TASK DETAILS >>
Reproduce the first line of the entries that follow and each later line, word for word, ending with the one containing "with_reducible apply condBlock_quiet".

SUPPLIED RECORDS >>
===============

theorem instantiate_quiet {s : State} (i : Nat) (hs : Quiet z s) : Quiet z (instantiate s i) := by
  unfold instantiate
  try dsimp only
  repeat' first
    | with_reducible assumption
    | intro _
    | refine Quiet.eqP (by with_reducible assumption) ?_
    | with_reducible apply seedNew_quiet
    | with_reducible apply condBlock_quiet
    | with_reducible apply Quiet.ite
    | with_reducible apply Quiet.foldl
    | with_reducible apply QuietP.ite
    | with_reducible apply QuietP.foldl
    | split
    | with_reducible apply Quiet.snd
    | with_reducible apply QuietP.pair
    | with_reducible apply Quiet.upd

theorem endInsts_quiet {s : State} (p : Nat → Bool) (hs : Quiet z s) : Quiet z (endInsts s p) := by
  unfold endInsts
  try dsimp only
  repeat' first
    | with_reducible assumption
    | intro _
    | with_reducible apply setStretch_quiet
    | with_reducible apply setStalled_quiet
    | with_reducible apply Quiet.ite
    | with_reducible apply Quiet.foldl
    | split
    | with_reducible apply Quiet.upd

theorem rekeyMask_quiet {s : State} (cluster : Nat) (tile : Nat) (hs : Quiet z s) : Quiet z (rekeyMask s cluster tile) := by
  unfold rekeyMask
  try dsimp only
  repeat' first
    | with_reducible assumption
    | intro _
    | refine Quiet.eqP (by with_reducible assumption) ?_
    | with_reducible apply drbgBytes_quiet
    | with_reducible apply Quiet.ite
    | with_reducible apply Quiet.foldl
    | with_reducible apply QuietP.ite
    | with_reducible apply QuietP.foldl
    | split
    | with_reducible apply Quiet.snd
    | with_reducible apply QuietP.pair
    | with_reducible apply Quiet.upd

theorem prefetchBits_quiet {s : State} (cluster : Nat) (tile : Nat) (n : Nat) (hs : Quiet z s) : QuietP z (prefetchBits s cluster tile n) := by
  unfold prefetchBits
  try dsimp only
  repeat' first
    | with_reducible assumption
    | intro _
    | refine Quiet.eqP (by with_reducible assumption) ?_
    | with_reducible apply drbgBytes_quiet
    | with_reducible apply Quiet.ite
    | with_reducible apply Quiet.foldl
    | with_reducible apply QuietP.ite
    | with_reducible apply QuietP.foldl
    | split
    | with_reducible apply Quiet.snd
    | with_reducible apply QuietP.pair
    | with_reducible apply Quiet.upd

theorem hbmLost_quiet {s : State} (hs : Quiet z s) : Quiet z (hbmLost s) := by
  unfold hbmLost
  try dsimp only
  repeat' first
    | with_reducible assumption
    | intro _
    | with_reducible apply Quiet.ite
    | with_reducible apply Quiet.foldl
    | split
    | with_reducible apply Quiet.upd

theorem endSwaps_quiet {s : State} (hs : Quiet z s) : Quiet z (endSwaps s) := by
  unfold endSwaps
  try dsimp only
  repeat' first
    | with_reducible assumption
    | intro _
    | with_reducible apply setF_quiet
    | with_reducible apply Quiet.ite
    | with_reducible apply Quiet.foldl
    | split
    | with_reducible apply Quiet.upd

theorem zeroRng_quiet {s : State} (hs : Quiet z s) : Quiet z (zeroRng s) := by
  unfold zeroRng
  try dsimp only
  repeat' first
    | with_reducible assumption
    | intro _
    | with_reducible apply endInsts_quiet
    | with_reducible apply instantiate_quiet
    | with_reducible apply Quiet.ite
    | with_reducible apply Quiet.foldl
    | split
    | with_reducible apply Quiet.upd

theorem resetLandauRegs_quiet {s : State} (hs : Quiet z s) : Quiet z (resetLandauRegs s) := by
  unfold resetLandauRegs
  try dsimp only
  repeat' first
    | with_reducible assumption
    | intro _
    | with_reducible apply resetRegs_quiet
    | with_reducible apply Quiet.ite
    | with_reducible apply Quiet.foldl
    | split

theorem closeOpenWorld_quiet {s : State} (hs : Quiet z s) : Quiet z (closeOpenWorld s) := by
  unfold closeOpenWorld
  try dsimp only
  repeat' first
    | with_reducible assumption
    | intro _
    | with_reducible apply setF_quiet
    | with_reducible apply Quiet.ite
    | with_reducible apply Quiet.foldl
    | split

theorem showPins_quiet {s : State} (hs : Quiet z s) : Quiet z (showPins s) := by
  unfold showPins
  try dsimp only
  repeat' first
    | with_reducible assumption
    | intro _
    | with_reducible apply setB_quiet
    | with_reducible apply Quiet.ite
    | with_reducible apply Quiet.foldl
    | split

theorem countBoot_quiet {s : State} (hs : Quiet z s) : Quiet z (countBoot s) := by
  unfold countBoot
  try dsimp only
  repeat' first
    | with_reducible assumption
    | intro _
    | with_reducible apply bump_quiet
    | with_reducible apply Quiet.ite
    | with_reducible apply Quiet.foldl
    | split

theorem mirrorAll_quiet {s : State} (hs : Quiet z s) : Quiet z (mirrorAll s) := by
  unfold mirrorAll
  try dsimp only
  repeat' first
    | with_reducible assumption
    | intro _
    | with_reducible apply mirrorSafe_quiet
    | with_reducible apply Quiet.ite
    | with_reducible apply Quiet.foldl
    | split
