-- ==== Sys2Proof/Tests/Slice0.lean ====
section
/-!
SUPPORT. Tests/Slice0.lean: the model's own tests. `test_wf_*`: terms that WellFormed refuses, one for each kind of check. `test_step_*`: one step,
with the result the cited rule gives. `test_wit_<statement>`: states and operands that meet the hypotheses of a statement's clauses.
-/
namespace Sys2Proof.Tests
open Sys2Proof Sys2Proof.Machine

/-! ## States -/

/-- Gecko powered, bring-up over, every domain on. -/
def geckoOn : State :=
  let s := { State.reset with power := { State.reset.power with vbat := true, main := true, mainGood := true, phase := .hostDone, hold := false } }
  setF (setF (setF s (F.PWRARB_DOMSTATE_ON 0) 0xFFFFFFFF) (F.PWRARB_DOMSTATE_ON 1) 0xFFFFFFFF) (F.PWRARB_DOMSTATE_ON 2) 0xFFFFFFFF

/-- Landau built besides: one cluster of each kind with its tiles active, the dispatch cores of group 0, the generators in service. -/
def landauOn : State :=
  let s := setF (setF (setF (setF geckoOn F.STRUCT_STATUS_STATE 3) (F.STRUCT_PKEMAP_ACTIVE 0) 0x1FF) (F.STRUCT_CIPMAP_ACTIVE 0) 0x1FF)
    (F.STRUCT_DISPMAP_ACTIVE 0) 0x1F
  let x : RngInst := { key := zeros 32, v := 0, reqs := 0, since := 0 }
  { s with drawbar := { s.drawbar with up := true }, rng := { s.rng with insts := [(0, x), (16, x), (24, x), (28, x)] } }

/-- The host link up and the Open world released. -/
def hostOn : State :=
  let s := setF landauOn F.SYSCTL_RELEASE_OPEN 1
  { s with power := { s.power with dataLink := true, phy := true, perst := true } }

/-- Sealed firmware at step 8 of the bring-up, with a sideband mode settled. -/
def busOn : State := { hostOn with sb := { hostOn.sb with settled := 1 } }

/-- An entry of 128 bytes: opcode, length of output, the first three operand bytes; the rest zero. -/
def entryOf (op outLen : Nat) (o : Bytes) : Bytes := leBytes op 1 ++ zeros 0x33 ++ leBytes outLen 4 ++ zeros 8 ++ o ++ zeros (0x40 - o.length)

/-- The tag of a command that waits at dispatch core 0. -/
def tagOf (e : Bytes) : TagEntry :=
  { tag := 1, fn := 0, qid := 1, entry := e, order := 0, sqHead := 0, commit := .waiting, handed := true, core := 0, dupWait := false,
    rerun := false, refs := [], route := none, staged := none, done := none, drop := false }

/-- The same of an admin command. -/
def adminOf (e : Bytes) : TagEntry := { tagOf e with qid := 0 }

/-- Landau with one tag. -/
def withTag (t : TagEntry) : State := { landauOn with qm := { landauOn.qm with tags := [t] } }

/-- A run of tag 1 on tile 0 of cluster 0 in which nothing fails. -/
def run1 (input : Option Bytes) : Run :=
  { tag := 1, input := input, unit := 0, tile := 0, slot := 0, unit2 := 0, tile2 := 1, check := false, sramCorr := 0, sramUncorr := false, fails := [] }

===============

RESULT >>
theorem instantiate_quiet {s : State} (i : Nat) (hs : Quiet z s) : Quiet z (instantiate s i) := by
  unfold instantiate
  try dsimp only
  repeat' first
    | with_reducible assumption
    | intro _
    | refine Quiet.eqP (by with_reducible assumption) ?_
    | with_reducible apply seedNew_quiet
    | with_reducible apply condBlock_quiet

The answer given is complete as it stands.